I wrote an article saying that you should label the back of all your wedding photos for the benefit of your grandchildren because by the time they are teenagers and interested in genealogy, your parents may have passed away, and though you know your parents from your in-laws. It's very handy to keep the groom's parents beside or behind him in photos, and the bride's beside or behind her, for identification later, apart from any sense of orderliness and protocol. Having instructed everybody else to label their family wedding photos, I looked at my own wedding photos and of course I had not labelled them. Now, you will be glad to know, I have followed my own advice.
It's also useful to label all holiday photos.
When wondering what to put on labels start with the simple and obvious. You know you've just come back from a holiday in France. But in years to some one cathedral in Europe looks like another and you won't know whether it is France of Belgium.
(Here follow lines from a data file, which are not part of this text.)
-- ==== Sys2Proof/Machine/Protection.lean ====
section
/-! DEFINITION. Protection Latches (chapter 8): the arrival of a cause, the judging of conditions, presence, and the commands that only Protection answers. -/

namespace Sys2Proof.Machine

open Sys2Proof

/-- A cause arrives: its count increases; with its latch clear the latch is set, TRIP is raised, RUN-PERMIT follows
as a function of the latches, and the trip is handed to the Sequencer (R148); with its latch set nothing more
happens (R149). -/
def arrive (c : Cause) (s : State) : State :=
  let s1 := { s with protection :=
    { s.protection with counts := s.protection.counts.put c (satInc 63 (s.protection.counts.get c)) } }
  if s.protection.latches.get c then s1
  else
    sequencerTrip
      (raiseOwn .trip c.code
        { s1 with protection := { s1.protection with latches := s1.protection.latches.put c true } })

/-- A condition is judged: an arrival where it holds and did not at the previous judgement (R147). -/
def arriveIf (now before : Bool) (c : Cause) (s : State) : State := if now && !before then arrive c s else s

/-- EXTERNAL, from TRIP-IN (R150). -/
def judgeExternal (s : State) : State :=
  arriveIf s.pins.tripIn s.protection.extFlag .external
    { s with protection := { s.protection with extFlag := s.pins.tripIn } }

/-- DRIVE_FAULT, from the fault flag of channel 6 (R151). -/
def judgeDriveFault (s : State) : State :=
  arriveIf s.driveFault s.protection.driveFlag .driveFault
    { s with protection := { s.protection with driveFlag := s.driveFault } }

/-- HIGH_PRESSURE, from channel 5 against P_trip, while the part is configured (R153). -/
def judgeHighPressure (s : State) : State :=
  match s.loader.params with
  | none => s
  | some p =>
    let now := decide (p.pTrip ≤ s.chan 5)
    arriveIf now s.protection.highFlag .highPressure
      { s with protection := { s.protection with highFlag := now } }

/-- PORT_LOSS, from the port state (R150). -/
def judgePortLoss (s : State) : State :=
  arriveIf s.port.state.isLost s.protection.portFlag .portLoss
    { s with protection := { s.protection with portFlag := s.port.state.isLost } }

/-- The end of a load or reload judges each condition afresh: one that holds is an arrival (R147). The conditions
are taken in the order of the cause codes (log 12). -/
def judgeAfresh (s : State) : State :=
  let s1 := { s with protection :=
    { s.protection with extFlag := false, driveFlag := false, highFlag := false, portFlag := false } }
  judgePortLoss (judgeHighPressure (judgeDriveFault (judgeExternal s1)))

/-- Whether a cause is present (R150 to R156). -/
def State.present (s : State) : Cause → Bool
  | .external => s.pins.tripIn
  | .driveFault => s.driveFault || (s.driveRunning && !s.sequencer.valve.run)
  | .lowSuction => match s.loader.params with
    | some p => p.port.mask.getLsbD 0 && decide (s.chan 0 < p.lowSuctionLimit)
    | none => false
  | .highPressure => match s.loader.params with
    | some p => decide (p.pTrip ≤ s.chan 5)
    | none => false
  | .portLoss => s.port.state.isLost
  | .instrument => !s.chanValid 1
  | .quality | .startFail | .holdOverrun => false

/-- One latch under CLEAR TRIPS: cleared, with LATCH_CLEARED, when it is set and its cause absent (R157). -/
def clearLatch (s : State) (c : Cause) : State :=
  if s.protection.latches.get c && !s.present c then
    raiseOwn .latchCleared c.code
      { s with protection := { s.protection with latches := s.protection.latches.put c false } }
  else s

/-- Every set latch is judged, in ascending order of cause code (R157). -/
def clearLatches (s : State) : State := causes.foldl clearLatch s

/-! ## Timers of Protection -/

/-- The low-suction timer expires (R152). -/
def execLowSuctionExpiry (s : State) : Host.Outcome State Fault Refusal :=
  match s.protection.lowSuction with
  | some _ =>
    .next (finish s (arrive .lowSuction { s with protection := { s.protection with lowSuction := none } }))
  | none => .next s

/-- The quality-trip timer expires (R154). -/
def execQualityTripExpiry (s : State) : Host.Outcome State Fault Refusal :=
  match s.protection.qualityTrip with
  | some _ =>
    .next (finish s (arrive .quality { s with protection := { s.protection with qualityTrip := none } }))
  | none => .next s

/-- The instrument timer expires (R155). -/
def execInstrumentExpiry (s : State) : Host.Outcome State Fault Refusal :=
  match s.protection.instrument with
  | some _ =>
    .next (finish s (arrive .instrument { s with protection := { s.protection with instrument := none } }))
  | none => .next s

/-- TRIP-IN changes level; EXTERNAL is judged from the end of configuration load on (R147, R150). -/
def execTripInChange (level : Bool) (s : State) : Host.Outcome State Fault Refusal :=
  let s1 := { s with pins := { s.pins with tripIn := level } }
  .next (if s.loadEnded then finish s (judgeExternal s1) else s1)

end Sys2Proof.Machine
end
Likewise photos of Asian countries. If you know whether a Chinese temple is in China or Singapore, you'll have more chance of tracking it down quickly on line.
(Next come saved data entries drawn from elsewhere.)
/-- The chain is recomputed for a temperature, a held class and the cap as it stands, and SP is brought down to a lower
capacity in RUNNING (R22 to R26, R84). -/
def capacityFollows (p : Params) (c : Capability) (s t : State) : Prop :=
  let chain := capacityChain p c.tcf c.temp c.held c.cap
  t.capability = { c with qmaxAvail := chain.1, unfit := chain.2 } ∧
    t.staging =
      { s.staging with
        sp := if s.sequencer.train = .running then min s.staging.sp chain.1 else s.staging.sp }

/-- The held class after new sub-classes (R30): it rises at once to a higher raw class, with the chain recomputed; an
equal one ends a pending fall; a lower one starts the class-hold timer, or raises the fall target while it runs. -/
def classFollows (p : Params) (quality pressure : Fin 4) (s t : State) : Prop :=
  let c := { s.capability with qualitySub := quality, pressureSub := pressure }
  let raw : Fin 4 := if quality < pressure then pressure else quality
  (c.held < raw → capacityFollows p { c with held := raw, holdTimer := none, fallTarget := none } s t) ∧
  (raw = c.held → t.capability = { c with holdTimer := none, fallTarget := none } ∧ t.staging = s.staging) ∧
  (raw < c.held → c.holdTimer = none →
    t.capability =
        { c with holdTimer := some { since := s.time, span := p.classHold * 1024 }, fallTarget := some raw } ∧
      t.staging = s.staging) ∧
  (raw < c.held → ∀ f, c.holdTimer.isSome = true → c.fallTarget = some f →
    t.capability = { c with fallTarget := some (if f < raw then raw else f) } ∧ t.staging = s.staging)

/-- A sample of channel 2: the quality sub-class in RUNNING (R28, R30), the quality timer in DIVERT (R115), the
quality-trip timer (R154); one that leaves it invalid stops the quality timer alone. -/
def conductivitySampleActs (p : Params) (s t : State) : Prop :=
  let v := t.chan 2
  let sub : Fin 4 := if v < p.k1 then 0 else if v < p.k2 then 1 else if v < p.k3 then 2 else 3
  (t.chanValid 2 = false →
    t.sequencer = { s.sequencer with quality := none } ∧ changesOnly [.sequencer, .port] s t) ∧
  (t.chanValid 2 = true →
    changesOnly [.capability, .staging, .sequencer, .trim, .protection, .port] s t ∧
    t.protection =
      { s.protection with
        qualityTrip :=
          timerWhile (s.sequencer.train = .running ∧ p.kTrip ≤ v) s.time p.tQt s.protection.qualityTrip } ∧
    t.sequencer =
      { s.sequencer with
        quality :=
          if s.sequencer.train = .divert then timerWhile (v ≤ p.kOk) s.time p.tQual s.sequencer.quality
          else s.sequencer.quality } ∧
    (s.sequencer.train = .running → classFollows p sub s.capability.pressureSub s t) ∧
    (s.sequencer.train ≠ .running →
      t.capability = s.capability ∧ t.staging = s.staging ∧ t.trim = s.trim))

/-- A sample of channel 3: T and the chain (R21, R26). -/
def temperatureSampleActs (p : Params) (s t : State) : Prop :=
  (t.chanValid 3 = false → changesOnly [.port] s t) ∧
  (t.chanValid 3 = true →
    capacityFollows p { s.capability with temp := min (t.chan 3) 4000 } s t ∧
      changesOnly [.capability, .staging, .trim, .port] s t)

/-- A cause has arrived (R148, R149): its count is raised and its latch set; with its latch clear before, TRIP is raised,
RUN-PERMIT goes and the train moves by its state (R128). -/
def causeArrives (k : Cause) (s t : State) : Prop :=
  t.protection.latches = s.protection.latches.put k true ∧
    t.protection.counts = s.protection.counts.put k (min 63 (s.protection.counts.get k + 1)) ∧ t.runPermit = false ∧
    (s.protection.latches.get k = false →
      raisedWithin (.trip, s.own, k.code) s t ∧ t.sequencer.train = s.afterTrip k)

/-- A sample of channel 5: the pressure sub-class with the run command on (R29, R30), the PRESSURIZE test (R114), and
HIGH_PRESSURE, which arrives when its condition holds and did not before (R153). -/
def pressureSampleActs (p : Params) (s t : State) : Prop :=
  let m : Int := (p.pDisLimit : Int) - t.chan 5
  let sub : Fin 4 := if (p.m1 : Int) ≤ m then 0 else if (p.m2 : Int) ≤ m then 1 else if (p.m3 : Int) ≤ m then 2 else 3
  let high := p.pTrip ≤ t.chan 5
  let passes := s.sequencer.train = .pressurize ∧ t.pressureTest p
  (t.chanValid 5 = false → changesOnly [.port] s t) ∧
  (t.chanValid 5 = true →
    t.protection.highFlag = decide high ∧
    (high → s.protection.highFlag = false → causeArrives .highPressure s t) ∧
    (¬(high ∧ s.protection.highFlag = false) →
      t.protection = { s.protection with highFlag := decide high } ∧
      changesOnly [.capability, .staging, .sequencer, .trim, .protection, .port, .lport, .queue] s t ∧
      (passes →
        t.sequencer = t.pressureReached p s.sequencer ∧
          t.queue = s.queueAfter [(.stateChange, s.own, t.ownCode * 16 + 3)]) ∧
      (¬passes → t.sequencer = s.sequencer ∧ t.queue = s.queue) ∧
      (s.sequencer.valve.run = true → classFollows p s.capability.qualitySub sub s t) ∧
      (s.sequencer.valve.run = false → t.capability = s.capability ∧ t.staging = s.staging ∧ t.trim = s.trim)))

/-- A sample of channel 6, after the end of the load: in UNLOAD with the run command off a drive at rest takes the train
to FLUSH, a staged stop releasing its slot COMPLETED (R123), and the fault flag makes DRIVE_FAULT arrive when it is set
and was not before (R151). -/
def driveSampleActs (s t : State) : Prop :=
  let rests := s.sequencer.train = .unload ∧ s.sequencer.valve.run = false ∧ t.driveRunning = false
  t.protection.driveFlag = t.driveFault ∧
  (t.driveFault = true → s.protection.driveFlag = false → causeArrives .driveFault s t) ∧
  (¬(t.driveFault = true ∧ s.protection.driveFlag = false) →
    t.protection.latches = s.protection.latches ∧ t.protection.counts = s.protection.counts ∧
    (rests →
      t.sequencer.train = .flush ∧ raisedWithin (.stateChange, s.own, t.ownCode * 16 + 5) s t ∧
        (s.sequencer.staged = true → s.sequencer.conflict = false →
          ∀ k hold, s.slot.view = .ownHeld k hold → givesSlotUp .completed k s t)) ∧
    (¬rests → changesOnly [.protection, .port] s t))

/-- What a sample of each channel does in the blocks that use it (R185): t is the state after the read that carried it, a
configured part's; channel 7 is the port's own. -/
def sampleActs (p : Params) (c : Channel) (s t : State) : Prop :=
  match c with
  | 0 => suctionSampleActs p s t
  | 1 => flowSampleActs p s t
  | 2 => conductivitySampleActs p s t
  | 3 => temperatureSampleActs p s t
  | 4 => levelFollows p s t ∧ changesOnly [.demand, .port, .lport, .queue] s t
  | 5 => pressureSampleActs p s t
  | 6 => driveSampleActs s t
  | 7 => True

/-- The scan pointer's advance (R179): the next enabled channel in ascending order, wrapping from 7 to 0. -/
def nextInScan (mask : BitVec 8) (c d : Channel) : Prop :=
  mask.getLsbD d.val = true ∧
    ∃ n, 1 ≤ n ∧ n ≤ 8 ∧ d.val = (c.val + n) % 8 ∧ ∀ m, 1 ≤ m → m < n → mask.getLsbD ((c.val + m) % 8) = false

/-! ## Laws -/

/-- The train states and phases that need a parameter set: every one with a running phase or a way into one. -/
def Train.needsParams : Train → Bool
  | .rest | .tripped | .withheld | .unconfigured | .conflict => false
  | .ready | .fill | .pressurize | .divert | .running | .unload | .flush => true

/-- R109 and R133: the run command is on only in PRESSURIZE, DIVERT, RUNNING and UNLOAD; S is 0 while it is off and
within S_start to S_max while it is on. The other fields are what a step needs to keep this. -/
structure SpeedLaw (s : State) : Prop where
  /-- the valve word is that of the train state, in UNLOAD with the run command on or off (R108) -/
  valve : s.sequencer.valve = valveOf s.sequencer.train ∨
    s.sequencer.train = .unload ∧ s.sequencer.valve = { valveOf .unload with run := false }
  /-- S is 0 whenever the run command is off, and Flow Trim is then OFF -/
  off : s.sequencer.valve.run = false → s.trim.s = 0 ∧ s.trim.mode = .off
  /-- S lies within S_start to S_max whenever the run command is on -/
  on : s.sequencer.valve.run = true → ∃ p, s.loader.params = some p ∧ p.sStart ≤ s.trim.s ∧ s.trim.s ≤ p.sMax
  /-- the limits of the parameter set in force, as the cross checks leave them (R191) -/
  limits : ∀ p, s.loader.params = some p → p.sStart ≤ p.sMin ∧ p.sMin ≤ p.sMax
  /-- without a parameter set the train waits, with the rest timer stopped (R110, R130) -/
  unset : s.loader.params = none → s.sequencer.train.needsParams = false ∧ s.sequencer.rest = .stopped
  /-- no parameter set stands before the end of the load at device reset (R190) -/
  loading : s.loader.phase = .loading → s.loader.params = none

/-- R25, R35 and R84: Qmax_avail lies within Qmin to 65,535 while configured, and at Qmin when UNFIT; it is 0
otherwise; SP lies within Qmin to Qmax_avail in RUNNING and is 0 in every other state. -/
structure CapacityLaw (s : State) : Prop where
  set : ∀ p, s.loader.params = some p →
    p.qmin ≤ s.capability.qmaxAvail ∧ s.capability.qmaxAvail ≤ 65535 ∧ p.qmin ≤ 65535 ∧
      (s.capability.unfit = true → s.capability.qmaxAvail = p.qmin)
  unset : s.loader.params = none → s.capability.qmaxAvail = 0 ∧ s.capability.unfit = false
  running : s.sequencer.train = .running →
    ∃ p, s.loader.params = some p ∧ p.qmin ≤ s.staging.sp ∧ s.staging.sp ≤ s.capability.qmaxAvail
  stopped : s.sequencer.train ≠ .running → s.staging.sp = 0

/-- R16: Q_req is within 0 to the Q_plant_max of the active profile; without an active profile it is 0. -/
structure DemandLaw (s : State) : Prop where
  active : ∀ f, s.activeProfile = some f → s.demand.qReq ≤ f.qPlantMax
  none : s.activeProfile = Option.none → s.demand.qReq = 0
  loading : s.loader.phase = .loading → s.loader.params = Option.none

/-- R148 and R149: while a latch is set, the train is TRIPPED, in FLUSH, UNCONFIGURED or in CONFLICT. -/
def LatchLaw (s : State) : Prop :=
  s.protection.latches.any = true →
    s.sequencer.train = .tripped ∨ s.sequencer.train = .flush ∨ s.sequencer.train = .unconfigured ∨
      s.sequencer.train = .conflict

/-- R91 and R98: a START claim is pending only in READY and a STOP claim only in RUNNING; the slot is held for a
start exactly in STARTING and for a stop exactly in UNLOAD by staged stop. -/
structure SlotLaw (s : State) : Prop where
  pending : ∀ q, s.slot.view = .ownPending q →
    match q.intent with
    | .start => s.sequencer.train = .ready
    | .stop => s.sequencer.train = .running
  held : ∀ k t, s.slot.view = .ownHeld k t →
    match k with
    | .start => s.sequencer.train.isStarting = true
    | .stop => s.sequencer.train = .unload ∧ s.sequencer.staged = true
  /-- R98: the own train is in STARTING only while the slot is held for a start -/
  starting : s.sequencer.train.isStarting = true → ∃ t, s.slot.view = .ownHeld .start t
  /-- R98: it is in UNLOAD by staged stop only while the slot is held for a stop -/
  stopping : s.sequencer.train = .unload → s.sequencer.staged = true → ∃ t, s.slot.view = .ownHeld .stop t
  loading : s.loader.phase = .loading → s.loader.params = none ∧ s.slot.view.isOwn = false

/-- R61, R105, R166 and R172: in CONFLICT the part holds no frame to send, its tally timer is stopped and it claims
and holds no slot. -/
def ConflictLaw (s : State) : Prop :=
  s.sequencer.conflict = true →
    s.line.set.isEmpty = true ∧ s.line.tx = .quiet ∧ s.line.tally = none ∧ s.slot.view.isOwn = false ∧
      s.loadEnded = true

/-- R37, R40 and R55: a LIVE peer matches, an EXCLUDED peer does not and has no snapshot, and an EMPTY peer entry
holds nothing; the own index holds no peer, and no peer is held before the end of configuration load. -/
structure RosterLaw (s : State) : Prop where
  live : ∀ i : Station, s.roster.entries[i].validity = .live →
    s.roster.entries[i].tally.matchesSig s.loader.signature = true
  excluded : ∀ i : Station, s.roster.entries[i].validity = .excluded →
    s.roster.entries[i].tally.matchesSig s.loader.signature = false ∧ s.roster.entries[i].snapshot = none
  empty : ∀ i : Station, i ≠ s.ident.station → s.roster.entries[i].validity = .empty → s.roster.entries[i] = Entry.none
  own : s.roster.entries[s.ident.station].validity = .empty
  loading : s.loader.phase = .loading → ∀ i : Station, s.roster.entries[i].validity = .empty

/-- R176, R182 and R183: in LOST every channel is invalid; the retry timer runs exactly in LOST without a retry read
in flight; outside LOST fewer than three errors stand in a row. -/
structure PortLaw (s : State) : Prop where
  channels : s.port.state.isLost = true → ∀ c, s.chanValid c = false
  retry : s.port.retryTimer.isSome = true ↔ s.port.state = .lost none
  errors : s.port.state.isLost = false → s.port.errors < 3

/-- R199 to R201: at most 32 records, numbered without a gap up to the sequence counter; the newest record's loss
flag is the pending-loss flag; the copy that a pop transfer clocks out is of the oldest record unless that has been
removed. -/
structure QueueLaw (s : State) : Prop where
  length : s.queue.records.length ≤ 32
  numbered : ∀ i (h : i < s.queue.records.length),
    s.queue.records[i].seq = s.queue.seq - BitVec.ofNat 8 (s.queue.records.length - i)
  newest : ∀ r, s.queue.records.getLast? = some r → r.loss = s.queue.pendingLoss
  copy : ∀ r, s.lport.pop = some (.copy r true) → s.queue.records.head? = some r

/-- The saturating and wrapping counters stay in their ranges (R76, R119 to R121, R148, R164, R168, R169, R182). -/
structure CounterLaw (s : State) : Prop where
  stages : s.staging.up ≤ 255 ∧ s.staging.down ≤ 255
  failures : s.sequencer.failures ≤ 63
  starts : s.sequencer.starts ≤ 65535
  runTime : s.sequencer.runSeconds ≤ maxRunSeconds ∧ s.sequencer.runTicks < 1024
  totalizer : s.sequencer.totalizer < 2 ^ 32 ∧ s.sequencer.totRem < unitsPerCount
  counts : ∀ c, s.protection.counts.get c ≤ 63
  line : s.line.rxErr ≤ 255 ∧ s.line.txLoss ≤ 255 ∧ s.line.damage ≤ 255
  errors : s.port.errors ≤ 255

end Sys2Proof.Machine
end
If you can, answer all the W questions, who, where, what, why? You know the place where you married. But will you remember in ten years time? Your children won't remember. It's so easy to fill in these details at the time. Even names of people on holiday photos. The morning after you can work out, with the aid of friends, who was who. Very handy with meeting business contacts, too, to be able to enquire after somebody's wife, named Sally, or colleague, John.
Lost and Found Clothes
That photo of you in your new baseball cap is handy when you go to lost and found to ask if they have it, to remind them and prove it's yours. Likewise the navy blue swimming costume left behind in the changing room at the club - after you say you've lost a blue costume and they say they don't have it because at night it looks black - but your photo with the brand name triggers their memory and they produce it from a drawer. Your luggage lost at the airport or missing in transit, or in a huge store at the hotel after a coachload of people arrive and leave black cases. Easier to find it. If you claim on insurance or against the airline and have to fill in a form you can work out the size of the case, recall whether it was hard or soft sided, two or four wheels, old or brand new and the brand name.